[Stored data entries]
--- START ---

theorem closeSpans_above (w : Wave) {l m : Nat} (h : l < m) : (w.closeSpans l).span m = w.span m := by
  have key : ∀ (ls : List Nat) (w : Wave), m ∉ ls →
      (ls.foldl (fun w i => let sp := w.span i; w.setSpan i { Span.closed with fails := if sp.holds then 0 else sp.fails }) w).span m = w.span m := by
    intro ls
    induction ls with
    | nil => intro w _; rfl
    | cons i ls ih =>
      intro w h
      rw [List.foldl_cons, ih _ fun h' => h (List.mem_cons_of_mem _ h')]
      have hi : m ≠ i := fun e => h (e ▸ List.mem_cons_self)
      simp only [Wave.span_setSpan, if_neg hi]
  exact key _ w (by simp; omega)

/-- Waves differ in their fragments alone. -/
def FragsOnly (s t : State) : Prop := ∀ k u, s.wave k = some u → ∃ u', t.wave k = some u' ∧ { u' with frags := u.frags } = u

theorem FragsOnly.refl (s : State) : FragsOnly s s := fun _ u h => ⟨u, h, rfl⟩

theorem FragsOnly.trans {s t r : State} (h : FragsOnly s t) (g : FragsOnly t r) : FragsOnly s r := by
  intro k u hu
  obtain ⟨v, hv, ev⟩ := h k u hu
  obtain ⟨x, hx, ex⟩ := g k v hv
  exact ⟨x, hx, (congrArg (fun y : Wave => { y with frags := u.frags }) ex).trans ev⟩

theorem FragsOnly.of_waves {s t : State} (h : t.waves = s.waves) : FragsOnly s t := by
  intro k u hu
  refine ⟨u, ?_, rfl⟩
  unfold State.wave at *
  rw [h]
  exact hu

theorem FragsOnly.modWave (s : State) (k : Nat) (g : Wave → Tbl Frag) : FragsOnly s (s.modWave k fun w => { w with frags := g w }) := by
  intro j u hu
  by_cases e : j = k
  · subst e
    refine ⟨{ u with frags := g u }, ?_, rfl⟩
    rw [State.wave_modWave, if_pos rfl, hu]
    rfl
  · refine ⟨u, ?_, rfl⟩
    rw [State.wave_modWave, if_neg e]
    exact hu

theorem FragsOnly.foldl {α : Type} {f : State → α → State} (h : ∀ s x, FragsOnly s (f s x)) : ∀ (l : List α) (s : State), FragsOnly s (l.foldl f s)
  | [], s => .refl s
  | x :: l, s => (h s x).trans (FragsOnly.foldl h l (f s x))

/-- Tokens of copies of no bytes fade (R316). -/
theorem fade_does (u : Wave) : { u.fade with tok := u.tok, fading := u.fading } = u ∧ u.fade.tok = u.tok &&& ~~~u.fading ∧ u.fade.fading = 0 := by
  unfold Wave.fade
  split
  · rename_i h
    refine ⟨rfl, ?_, h⟩
    rw [h]
    exact (BitVec.and_allOnes).symm
  · exact ⟨rfl, rfl, rfl⟩

/-! ### Ranks and picks (R133 to R135, R255) -/

theorem Cand.before_iff (x y : Cand) : x.before y = true ↔
    (256 ≤ x.age ∧ y.age < 256) ∨ ((256 ≤ x.age ↔ 256 ≤ y.age) ∧ ((x.age < 256 ∧ y.prio < x.prio) ∨
      ((256 ≤ x.age ∨ x.prio = y.prio) ∧ (y.age < x.age ∨ (x.age = y.age ∧ (x.wid < y.wid ∨ (x.wid = y.wid ∧ x.fr < y.fr))))))) := by
  unfold Cand.before
  simp only [bne_iff_ne, ne_eq, Bool.and_eq_true, Bool.not_eq_true', decide_eq_false_iff_not]
  by_cases h1 : 256 ≤ x.age <;> by_cases h2 : 256 ≤ y.age <;> by_cases h3 : x.prio = y.prio <;> by_cases h4 : x.age = y.age <;>
    simp [h1, h2, h3, h4] <;> omega

theorem Cand.before_asymm {x y : Cand} (h : x.before y = true) : y.before x = false := by
  rw [Bool.eq_false_iff]; intro g
  rw [Cand.before_iff] at h g; omega

theorem Cand.before_trans {x y z : Cand} (h : y.before x = false) (g : z.before y = false) : z.before x = false := by
  rw [Bool.eq_false_iff] at *
  intro k
  rw [ne_eq, Cand.before_iff] at h g
  rw [Cand.before_iff] at k
  omega

theorem ranked_mem {x : Cand} {l : List Cand} : x ∈ ranked l ↔ x ∈ l := mem_sortBy _

theorem ranked_sorted (l : List Cand) : (ranked l).Pairwise fun a b => b.before a = false :=
  sortBy_pairwise (before := Cand.before) (fun _ _ => Cand.before_asymm) (fun _ _ _ => Cand.before_trans) l

/-- A list cut after the elements that come before all of the rest. -/
theorem mem_take_of_sorted {l : List Cand} (hs : l.Pairwise fun a b => b.before a = false) {n : Nat} {x y : Cand} (hx : x ∈ l.take n)
    (hy : y ∈ l) (hb : y.before x = true) : y ∈ l.take n := by
  rw [List.mem_take_iff_getElem] at hx ⊢
  obtain ⟨i, hi, rfl⟩ := hx
  obtain ⟨j, hj, rfl⟩ := List.getElem_of_mem hy
  refine ⟨j, ?_, rfl⟩
  refine Decidable.byContradiction fun hc => ?_
  have hij : i < j := by omega
  have := List.pairwise_iff_getElem.1 hs i j (by omega) hj hij
  rw [this] at hb
  cases hb

/-- No ready fragment is passed by for one that ranks below it, where neither holds a lane (R133, R135). -/
theorem picksOf_ranked {n : Nat} {l : List Cand} {x y : Cand} (hx : x ∈ picksOf n l) (hy : y ∈ l) (hxh : x.holds = false) (hyh : y.holds = false)
    (hb : y.before x = true) : y ∈ picksOf n l := by
  unfold picksOf at hx ⊢
  simp only at hx ⊢
  have hrest : y ∈ ranked (l.filter fun x => !x.holds) := ranked_mem.2 (List.mem_filter.2 ⟨hy, by simp [hyh]⟩)
  have hs := ranked_sorted (l.filter fun x => !x.holds)
  have hown : ∀ z ∈ l.filter (·.holds), z.holds = true := fun z hz => (List.mem_filter.1 hz).2
  generalize l.filter (·.holds) = own at *
  generalize ranked (l.filter fun x => !x.holds) = rest at *
  -- the part after `own`
  have hcut : ∀ (b : List Cand) (z : Cand), z.holds = false → (z ∈ (own ++ b).take 2 ↔ z ∈ b.take (2 - own.length)) := by
    intro b z hz
    rw [List.take_append, List.mem_append]
    constructor
    · rintro (h | h)
      · rw [hown z (List.mem_of_mem_take h)] at hz; cases hz
      · exact h
    · exact .inr
  rw [List.append_assoc, hcut _ _ hxh] at hx
  rw [List.append_assoc, hcut _ _ hyh]
  have hsort : (rest.take (2 - n) ++ ((rest.drop (2 - n)).filter fun x => decide (256 ≤ x.age)).take (n - own.length)).Pairwise
      fun a b => b.before a = false := by
    rw [← List.take_append_drop (2 - n) rest, List.pairwise_append] at hs
    rw [List.pairwise_append]
    refine ⟨hs.1, (hs.2.1.filter _).take, fun a ha b hb => hs.2.2 a ha b ?_⟩
    exact (List.mem_filter.1 (List.mem_of_mem_take hb)).1
  refine mem_take_of_sorted hsort hx ?_ hb
  have hx' := List.mem_of_mem_take hx
  rw [List.mem_append] at hx' ⊢
  rcases hx' with hx' | hx'
  · exact .inl (mem_take_of_sorted hs hx' hrest hb)
  · by_cases hd : y ∈ rest.take (2 - n)
    · exact .inl hd
    · refine .inr ?_
      have hy' : y ∈ rest.drop (2 - n) := by
        have := hrest
        rw [← List.take_append_drop (2 - n) rest, List.mem_append] at this
        exact this.resolve_left hd
      have hxa := (List.mem_filter.1 (List.mem_of_mem_take hx')).2
      have hya : 256 ≤ y.age := by
        rw [Cand.before_iff] at hb
        have : 256 ≤ x.age := by simpa using hxa
        omega
      refine mem_take_of_sorted ?_ hx' (List.mem_filter.2 ⟨hy', by simpa using hya⟩) hb
      exact ((List.pairwise_append.1 (by rw [List.take_append_drop]; exact hs)).2.1).filter _

/-- A ready fragment that holds a lane issues on it (R134). -/
theorem picksOf_holder {n : Nat} {l : List Cand} {x : Cand} (hx : x ∈ l) (hh : x.holds = true) (hn : (l.filter (·.holds)).length ≤ 2) :
    x ∈ picksOf n l := by
  unfold picksOf
  simp only
  rw [List.append_assoc, List.take_append, List.mem_append]
  left
  rw [List.take_of_length_le hn]
  exact List.mem_filter.2 ⟨hx, hh⟩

--- END ---

Above are the records. Print exactly, and only, the lines from the line with "exact ⟨rfl, rfl, rfl⟩" to the line with "have hrest : y", both inclusive.

• Exercise output:
  · exact ⟨rfl, rfl, rfl⟩

/-! ### Ranks and picks (R133 to R135, R255) -/

theorem Cand.before_iff (x y : Cand) : x.before y = true ↔
    (256 ≤ x.age ∧ y.age < 256) ∨ ((256 ≤ x.age ↔ 256 ≤ y.age) ∧ ((x.age < 256 ∧ y.prio < x.prio) ∨
      ((256 ≤ x.age ∨ x.prio = y.prio) ∧ (y.age < x.age ∨ (x.age = y.age ∧ (x.wid < y.wid ∨ (x.wid = y.wid ∧ x.fr < y.fr))))))) := by
  unfold Cand.before
  simp only [bne_iff_ne, ne_eq, Bool.and_eq_true, Bool.not_eq_true', decide_eq_false_iff_not]
  by_cases h1 : 256 ≤ x.age <;> by_cases h2 : 256 ≤ y.age <;> by_cases h3 : x.prio = y.prio <;> by_cases h4 : x.age = y.age <;>
    simp [h1, h2, h3, h4] <;> omega

theorem Cand.before_asymm {x y : Cand} (h : x.before y = true) : y.before x = false := by
  rw [Bool.eq_false_iff]; intro g
  rw [Cand.before_iff] at h g; omega

theorem Cand.before_trans {x y z : Cand} (h : y.before x = false) (g : z.before y = false) : z.before x = false := by
  rw [Bool.eq_false_iff] at *
  intro k
  rw [ne_eq, Cand.before_iff] at h g
  rw [Cand.before_iff] at k
  omega

theorem ranked_mem {x : Cand} {l : List Cand} : x ∈ ranked l ↔ x ∈ l := mem_sortBy _

theorem ranked_sorted (l : List Cand) : (ranked l).Pairwise fun a b => b.before a = false :=
  sortBy_pairwise (before := Cand.before) (fun _ _ => Cand.before_asymm) (fun _ _ _ => Cand.before_trans) l

/-- A list cut after the elements that come before all of the rest. -/
theorem mem_take_of_sorted {l : List Cand} (hs : l.Pairwise fun a b => b.before a = false) {n : Nat} {x y : Cand} (hx : x ∈ l.take n)
    (hy : y ∈ l) (hb : y.before x = true) : y ∈ l.take n := by
  rw [List.mem_take_iff_getElem] at hx ⊢
  obtain ⟨i, hi, rfl⟩ := hx
  obtain ⟨j, hj, rfl⟩ := List.getElem_of_mem hy
  refine ⟨j, ?_, rfl⟩
  refine Decidable.byContradiction fun hc => ?_
  have hij : i < j := by omega
  have := List.pairwise_iff_getElem.1 hs i j (by omega) hj hij
  rw [this] at hb
  cases hb

/-- No ready fragment is passed by for one that ranks below it, where neither holds a lane (R133, R135). -/
theorem picksOf_ranked {n : Nat} {l : List Cand} {x y : Cand} (hx : x ∈ picksOf n l) (hy : y ∈ l) (hxh : x.holds = false) (hyh : y.holds = false)
    (hb : y.before x = true) : y ∈ picksOf n l := by
  unfold picksOf at hx ⊢
  simp only at hx ⊢
  have hrest : y ∈ ranked (l.filter fun x => !x.holds) := ranked_mem.2 (List.mem_filter.2 ⟨hy, by simp [hyh]⟩)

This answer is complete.